しかしながら、上記のように今後、自動車用に利用されるようになれば、使用済み製品、製品屑(仕損品)、電池の製造工程で発生する製造工程屑及び電池製造設備の洗浄時に発生するスラッジ等の形態で大量のマンガン酸化物系廃棄物が出ることになり、埋め立て場所も限界に来つつあることから、従来と同じように廃棄処分することは最早許されない。
【0004】
而して、リチウムイオン二次電池関係からの金属の回収方法は従来から幾つも提案されているが、殆どが地金価格の高いコバルトやニッケルが回収対象になっている。また、特許文献1ではコバルト等だけでなくマンガンも回収対象の一つになっているが、この特許文献1を含めて従来の回収方法としては、いずれも酸溶解により溶媒抽出させる湿式製錬法が提案されているが、湿式製錬法は、装置規模が大きくその分がコストに上乗せされることから、コスト面から地金価格の安いマンガンの回収には、適していないと言える。
【先行技術文献】
【特許文献】
【0005】
【特許文献1】特開2009−193778号公報
【発明の概要】
【発明が解決しようとする課題】
【0006】
地金価格の安いマンガンと言えども、資源の有効活用の点から廃棄は極力避けるべきであり、湿式製錬では純金属として回収しているが、必ずしも純金属である必要はなく、例えば、マンガンベースの含ニッケル合金ならば、ステンレス鋼製造用合金として利用可能である。

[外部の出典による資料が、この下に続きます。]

theorem State.hostRegRead_aligned (hoff : off < 256) (h : off % 4 = 0) :
    s.hostRegRead (s.plat.regBase + off) .word =
      .next ((s.readReg (Reg.at? off)).2.got (.reg (s.plat.regBase + off) (s.readReg (Reg.at? off)).1)) := by
  rw [State.hostRegRead, s.plat.windowOffset_aligned hoff h]

theorem State.hostRegWrite_aligned (hoff : off < 256) (h : off % 4 = 0) :
    s.hostRegWrite (s.plat.regBase + off) .word v = .next (s.writeReg (Reg.at? off) v) := by
  rw [State.hostRegWrite, s.plat.windowOffset_aligned hoff h]

end Window

/-! ### The running command's footprint -/

section Running
variable {s : State}

theorem State.runningReadSet_of_command {i : Instr} (hbusy : s.win.busy = true) (hcmd : decode s.latch.cmd = .command i) :
    s.runningReadSet = readSet s.latch i := by
  rw [State.runningReadSet, if_pos hbusy, hcmd]

theorem State.runningWriteSet_of_command {i : Instr} (hbusy : s.win.busy = true)
    (hcmd : decode s.latch.cmd = .command i) : s.runningWriteSet = writeSet s.latch i := by
  rw [State.runningWriteSet, if_pos hbusy, hcmd]

/-- With no command running, or an illegal word latched, there is no footprint (spec/20_memory.md R72; log 15). -/
theorem State.running_of_none (h : s.win.busy = false ∨ ∃ why, decode s.latch.cmd = .illegal why) :
    s.runningReadSet = [] ∧ s.runningWriteSet = [] := by
  unfold State.runningReadSet State.runningWriteSet
  rcases h with hidle | ⟨why, hcmd⟩
  · simp [hidle]
  · simp [hcmd]

variable {a : Word32} (b : Byte) (ha : s.plat.admits a.toNat = true)
include ha

theorem State.hostMemRead_plain (h : anyHolds s.runningWriteSet a.toNat = false) :
    s.hostMemRead a = .next (s.got (.mem a (s.mem.read a.toNat))) := by
  rw [State.hostMemRead, if_neg (by simp [ha]), if_neg (by simp [h])]

theorem State.hostMemRead_drawn (h : anyHolds s.runningWriteSet a.toNat = true) :
    s.hostMemRead a = .next ({ s with draws := s.draws + 1 }.got (.mem a (Config.free Byte s.draws))) := by
  rw [State.hostMemRead, if_neg (by simp [ha]), if_pos h]

theorem State.hostMemWrite_plain (h : anyHolds (s.runningReadSet ++ s.runningWriteSet) a.toNat = false) :
    s.hostMemWrite a b = .next { s with mem := s.mem.write a.toNat b } := by
  rw [State.hostMemWrite, if_neg (by simp [ha]), if_neg (by simp [h])]

theorem State.hostMemWrite_race (h : anyHolds (s.runningReadSet ++ s.runningWriteSet) a.toNat = true) :
    s.hostMemWrite a b = .fault (.memRace a.toNat) := by
  rw [State.hostMemWrite, if_neg (by simp [ha]), if_pos h]

end Running

/-! ### Turns -/

section Turns
variable {s : State}

theorem step_of_host (h : s.nextTurn = .host) : step s = s.popTurn.hostStep := by
  rw [step, h, State.takeTurn]

theorem step_of_engine (h : s.nextTurn = .engine) : step s = s.popTurn.engineStep := by
  rw [step, h, State.takeTurn]

theorem step_of_reset (h : s.nextTurn = .reset) : step s = .next s.popTurn.resetEvent := by
  rw [step, h, State.takeTurn]

theorem State.engineStep_of_command {i : Instr} (hbusy : s.win.busy = true) (hcmd : decode s.latch.cmd = .command i) :
    s.engineStep = exec i s := by
  rw [State.engineStep, if_pos hbusy, hcmd]

theorem State.engineStep_idle (hidle : s.win.busy = false) : s.engineStep = .next s := by
  rw [State.engineStep, if_neg (by simp [hidle])]

/-- What a poll of `wait` leaves (spec/30_encoding.md R99). -/
theorem State.hostPoll_eq (s : State) : s.hostPoll = { s with
    host := { s.host with
      ops := if s.readStatus.1.getLsbD 0 then s.host.ops else s.host.ops.tail
      reads := .reg (s.plat.regBase + Reg.status.offset) s.readStatus.1 :: s.host.reads }
    draws := s.readStatus.2.draws } := by
  obtain ⟨n, hn⟩ := s.readStatus_frame
  unfold State.hostPoll
  generalize s.readStatus = read at hn
  obtain ⟨v, s'⟩ := read
  obtain rfl : s' = { s with draws := n } := hn
  dsimp only
  cases v.getLsbD 0 <;> rfl

/-- Taking a turn off the schedule changes no read of STATUS. -/
theorem State.readStatus_popTurn (s : State) :
    s.popTurn.readStatus.1 = s.readStatus.1 ∧ s.popTurn.readStatus.2.draws = s.readStatus.2.draws :=
  State.readStatus_congr rfl (fun _ _ _ => rfl) rfl rfl rfl rfl

end Turns

/-! ### The statements -/

/-- Settles O2. -/
theorem wordsOfTheOpcodeMapDecode : Obligations.WordsOfTheOpcodeMapDecode := by
  unfold Obligations.WordsOfTheOpcodeMapDecode
  decide

/-- Settles O6. -/
theorem statusReadReturnsItsFields : Obligations.StatusReadReturnsItsFields := by
  refine ⟨fun s hflags => ?fields, by decide, by decide, by decide⟩
  rw [show Reg.at? 0x08 = some .status from Reg.at?_offset .status]
  have hidle : s.win.busy = false → s.readStatus.1 = s.status := fun h => by rw [State.readStatus_idle h]
  obtain ⟨fsm0, fsm1, valid, hv⟩ := s.readStatus_eq_statusWord
  obtain ⟨hbusy, hdone, herr, hovr⟩ := statusWord_flags s.win fsm0 fsm1 valid
  dsimp only [State.readReg]
  rw [hv] at hidle ⊢
  refine ⟨hbusy, hdone, herr, hovr, statusWord_errcode .., statusWord_reserved_low .., statusWord_reserved_high ..,
    fun h => ?_, fun h => ?_⟩
  · obtain ⟨hdone', herr', hcode⟩ := hflags.1 h
    rw [hdone, herr, statusWord_errcode, hcode]
    exact ⟨hdone', herr', rfl⟩
  · rw [hidle h, State.status]
    exact ⟨statusWord_fsm0 .., statusWord_fsm1 .., statusWord_getLsbD_ctxValid ..⟩

/-- Settles O9. -/
theorem operandRegistersHoldEveryValue : Obligations.OperandRegistersHoldEveryValue := by
  intro s r v hr
  simp only [List.mem_cons, List.not_mem_nil, or_false] at hr
  rcases hr with rfl | rfl | rfl | rfl | rfl | rfl | rfl
  all_goals
    refine ⟨rfl, fun r' hr' => ?_, rfl⟩
    cases r'
    case status =>
      change (State.readStatus _).1 = s.readStatus.1
      refine (State.readStatus_congr ?_ (fun _ _ _ => ?_) ?_ ?_ ?_ ?_).1 <;> rfl
    all_goals simp [State.readReg, State.writeReg, Window.ctrl] at hr' ⊢

/-- Settles O10. -/
theorem windowTakesOnlyAlignedWords : Obligations.WindowTakesOnlyAlignedWords := by
  refine ⟨?map, Reg.at?_offset, fun s r v => ?registers, fun s off width v hoff => ⟨fun hbad => ?refused, ?aligned⟩⟩
  case map =>
    exact ⟨rfl, rfl, rfl, rfl, rfl, rfl, rfl, rfl, rfl, rfl, rfl, fun off => Reg.at?_of_reserved⟩
  case registers =>
    have hlt : r.offset < 256 := Nat.lt_trans r.offset_lt (by decide)
    dsimp only
    rw [s.hostRegRead_aligned hlt r.offset_mod_four, s.hostRegWrite_aligned v hlt r.offset_mod_four, Reg.at?_offset]
    exact ⟨rfl, rfl⟩
  case refused =>
    rw [State.hostRegRead, State.hostRegWrite, s.plat.windowOffset_refused hoff hbad]
    exact ⟨rfl, rfl⟩
  case aligned =>
    rintro rfl halign
    rw [s.hostRegRead_aligned hoff halign, s.hostRegWrite_aligned v hoff halign]
    refine ⟨fun hreserved => ?_, ?_, ?_, ?_⟩
    · rw [Reg.at?_of_reserved hreserved]
      exact ⟨rfl, rfl⟩
    · rintro rfl
      rfl
    · rintro rfl
      rfl
    · obtain ⟨n, hn⟩ := s.readReg_frame (Reg.at? off)
      rw [hn]
      exact ⟨_, _, rfl, rfl, rfl, rfl, rfl, rfl, rfl, rfl, rfl⟩

/-- A byte string is the bytes of a region exactly when it has its length and, address by address, its bytes. -/
theorem Memory.readBytes_eq_iff (m : Memory) (r : Region) (B : List Byte) :
    m.readBytes r.base r.size = B ↔
      B.length = r.size ∧ ∀ i, i < r.size → B.getD i 0 = m.read (r.base + i) := by
  constructor
  · rintro rfl
    exact ⟨m.readBytes_length _ _, fun i hi => m.readBytes_getD _ _ i hi⟩
  · rintro ⟨hlen, hbytes⟩
    apply List.ext_getElem (by simp [hlen])
    intro i _ hi
    have hbyte := hbytes i (by omega)
    rw [List.getD_eq_getElem _ _ hi] at hbyte
    simp [Memory.readBytes, hbyte]

theorem Platform.admitsRegion_eq_false_iff (p : Platform) (r : Region) :
    p.admitsRegion r = false ↔ ∃ i, i < r.size ∧ p.admits (r.base + i) = false := by
  rw [← Bool.not_eq_true, Platform.admitsRegion_iff]
  simp

/-- Settles O19. -/
theorem memReadReturnsTheBytes : Obligations.MemReadReturnsTheBytes := by
  intro s r
  refine ⟨fun B => ?_, ?_, s.memRead_of_empty⟩
  · rw [← Platform.admitsRegion_iff, ← Memory.readBytes_eq_iff]
    rcases s.memRead_cases r with ⟨hadmits, hread⟩ | ⟨hadmits, hread⟩ <;> simp [hadmits, hread]
  · rw [← Platform.admitsRegion_eq_false_iff]
    rcases s.memRead_cases r with ⟨hadmits, hread⟩ | ⟨hadmits, hread⟩ <;> simp [hadmits, hread]

/-- Settles O20. -/
theorem memWriteStoresTheBytes : Obligations.MemWriteStoresTheBytes := by
  intro s a B hrange
  refine ⟨fun hall => ?_, fun hsome => ?_⟩
  · have hadmits : s.plat.admitsRegion ⟨a, B.length⟩ = true := (Platform.admitsRegion_iff _ _).mpr hall
    refine ⟨{ s with mem := s.mem.writeBytes a B }, if_pos hadmits, rfl, fun i hi => ?_, fun x hx => ?_⟩
    · exact Memory.read_writeBytes_inside B s.mem a i hi hrange
    · exact Memory.read_writeBytes_outside B s.mem a x hx
  · have hadmits : s.plat.admitsRegion ⟨a, B.length⟩ = false := (Platform.admitsRegion_eq_false_iff _ _).mpr hsome
    refine ⟨s.drawRegion ⟨a, B.length⟩, if_neg (by simp [hadmits]), rfl, fun x hx => ?_⟩
    exact Memory.read_writeBytes_outside _ _ _ _ (by simpa using hx)

/-- Settles O23. -/
theorem hostAccessesDuringBusyAreGuarded : Obligations.HostAccessesDuringBusyAreGuarded := by
  refine ⟨fun s a b ha hnone => ?plain, fun s a b => ⟨Memory.read_write_self _ _ _, fun x hx => ?other⟩,
    fun s i a b hbusy hcmd ha => ?running⟩
  case plain =>
    obtain ⟨hread, hwrite⟩ := State.running_of_none hnone
    exact ⟨State.hostMemRead_plain ha (by rw [hwrite]; rfl), State.hostMemWrite_plain b ha (by rw [hread, hwrite]; rfl)⟩
  case other => exact Memory.read_write_ne _ hx _
  case running =>
    rw [← State.runningReadSet_of_command hbusy hcmd, ← State.runningWriteSet_of_command hbusy hcmd]
    refine ⟨State.hostMemWrite_race b ha, State.hostMemWrite_plain b ha, fun hdrawn => ?_, State.hostMemRead_plain ha⟩
    exact ⟨_, _, State.hostMemRead_drawn ha hdrawn, rfl, rfl⟩

/-- Settles O54. Only the write set of the running command is made unspecified. -/
theorem resetAbandonsTheRunningCommand : Obligations.ResetAbandonsTheRunningCommand := by
  intro s hbusy hturn
  have hmem : s.popTurn.resetEvent.mem = (State.drawRegions s.popTurn.runningWriteSet s.popTurn).mem := rfl
  refine ⟨_, step_of_reset hturn, rfl, rfl, rfl, rfl, fun i a hcmd ha => ?_, fun why hcmd => ?_⟩
  · rw [hmem, State.runningWriteSet_of_command (s := s.popTurn) hbusy hcmd]
    exact State.drawRegions_read_outside _ s.popTurn a ha
  · rw [hmem, (State.running_of_none (s := s.popTurn) (.inr ⟨why, hcmd⟩)).2]
    rfl

/-- Settles O56. -/
theorem stepRunsTheLatchedCommand : Obligations.StepRunsTheLatchedCommand := by
  refine ⟨?command, ?placed, ?idle, ?illegal, ?hostOp, State.readStatus_busy, ?noOp, fun s => step_of_reset, ?listed,
    ?unlisted⟩
  case command =>
    intro s i hturn hbusy hcmd
    rw [step_of_engine hturn, State.engineStep_of_command (s := s.popTurn) hbusy hcmd]
  case placed =>
    intro s i w hcmd
    have hword : BitVec.ofNat 32 (w.toNat % 2 ^ 32) = w := by
      rw [Nat.mod_eq_of_lt w.isLt, BitVec.ofNat_toNat, BitVec.setWidth_eq]
    have hturn : (s.placeCommand w).nextTurn = .engine := rfl
    have hpop : (s.placeCommand w).popTurn = s.issue w := rfl
    rw [State.withFetchWord, hword, step_of_engine hturn, hpop, State.engineStep_of_command (s := s.issue w) rfl hcmd]
  case idle =>
    intro s hturn hidle
    rw [step_of_engine hturn, State.engineStep_idle (s := s.popTurn) hidle]
  case illegal =>
    intro s why hturn hbusy hcmd
    rw [step_of_engine hturn, State.engineStep_of_illegal (s := s.popTurn) hbusy hcmd]
  case hostOp =>
    intro s op rest hturn hops
    have hpop : s.popTurn.popOp = { s with host := { s.host with sched := s.host.sched.tail, ops := rest } } := by
      rw [State.popOp, State.popTurn_host, hops]
      rfl
    have hops' : s.popTurn.host.ops = op :: rest := hops
    dsimp only
    rw [step_of_host hturn, State.hostStep, hops', ← hpop]
    cases op with
    | regRead | regWrite | memRead | memWrite => rfl
    | wait =>
      obtain ⟨hvalue, hdraws⟩ := s.readStatus_popTurn
      rw [hpop]
      dsimp only
      rw [State.hostPoll_eq, hvalue, hdraws, hops']
      rfl
  case noOp =>
    intro s hturn hops
    have hops' : s.popTurn.host.ops = [] := hops
    rw [step_of_host hturn, State.hostStep, hops']
  case listed =>
    intro s t rest hsched
    rw [State.nextTurn, hsched]
  case unlisted =>
    intro s hsched
    rw [State.nextTurn, hsched]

本発明は、上記課題を解決するために、新規且つコストパフォーマンスの高い有用な回収方法を提供することを、その目的とする。
【課題を解決するための手段】
【0007】
本発明は、鋭意研究の結果、マンガン酸化物系廃棄物、特にリチウムイオン二次電池由来のマンガン酸化物系廃棄物を乾式製錬すなわち溶融還元により、有用なマンガン系合金として分離回収できることを見出し、本発明を完成するに至った。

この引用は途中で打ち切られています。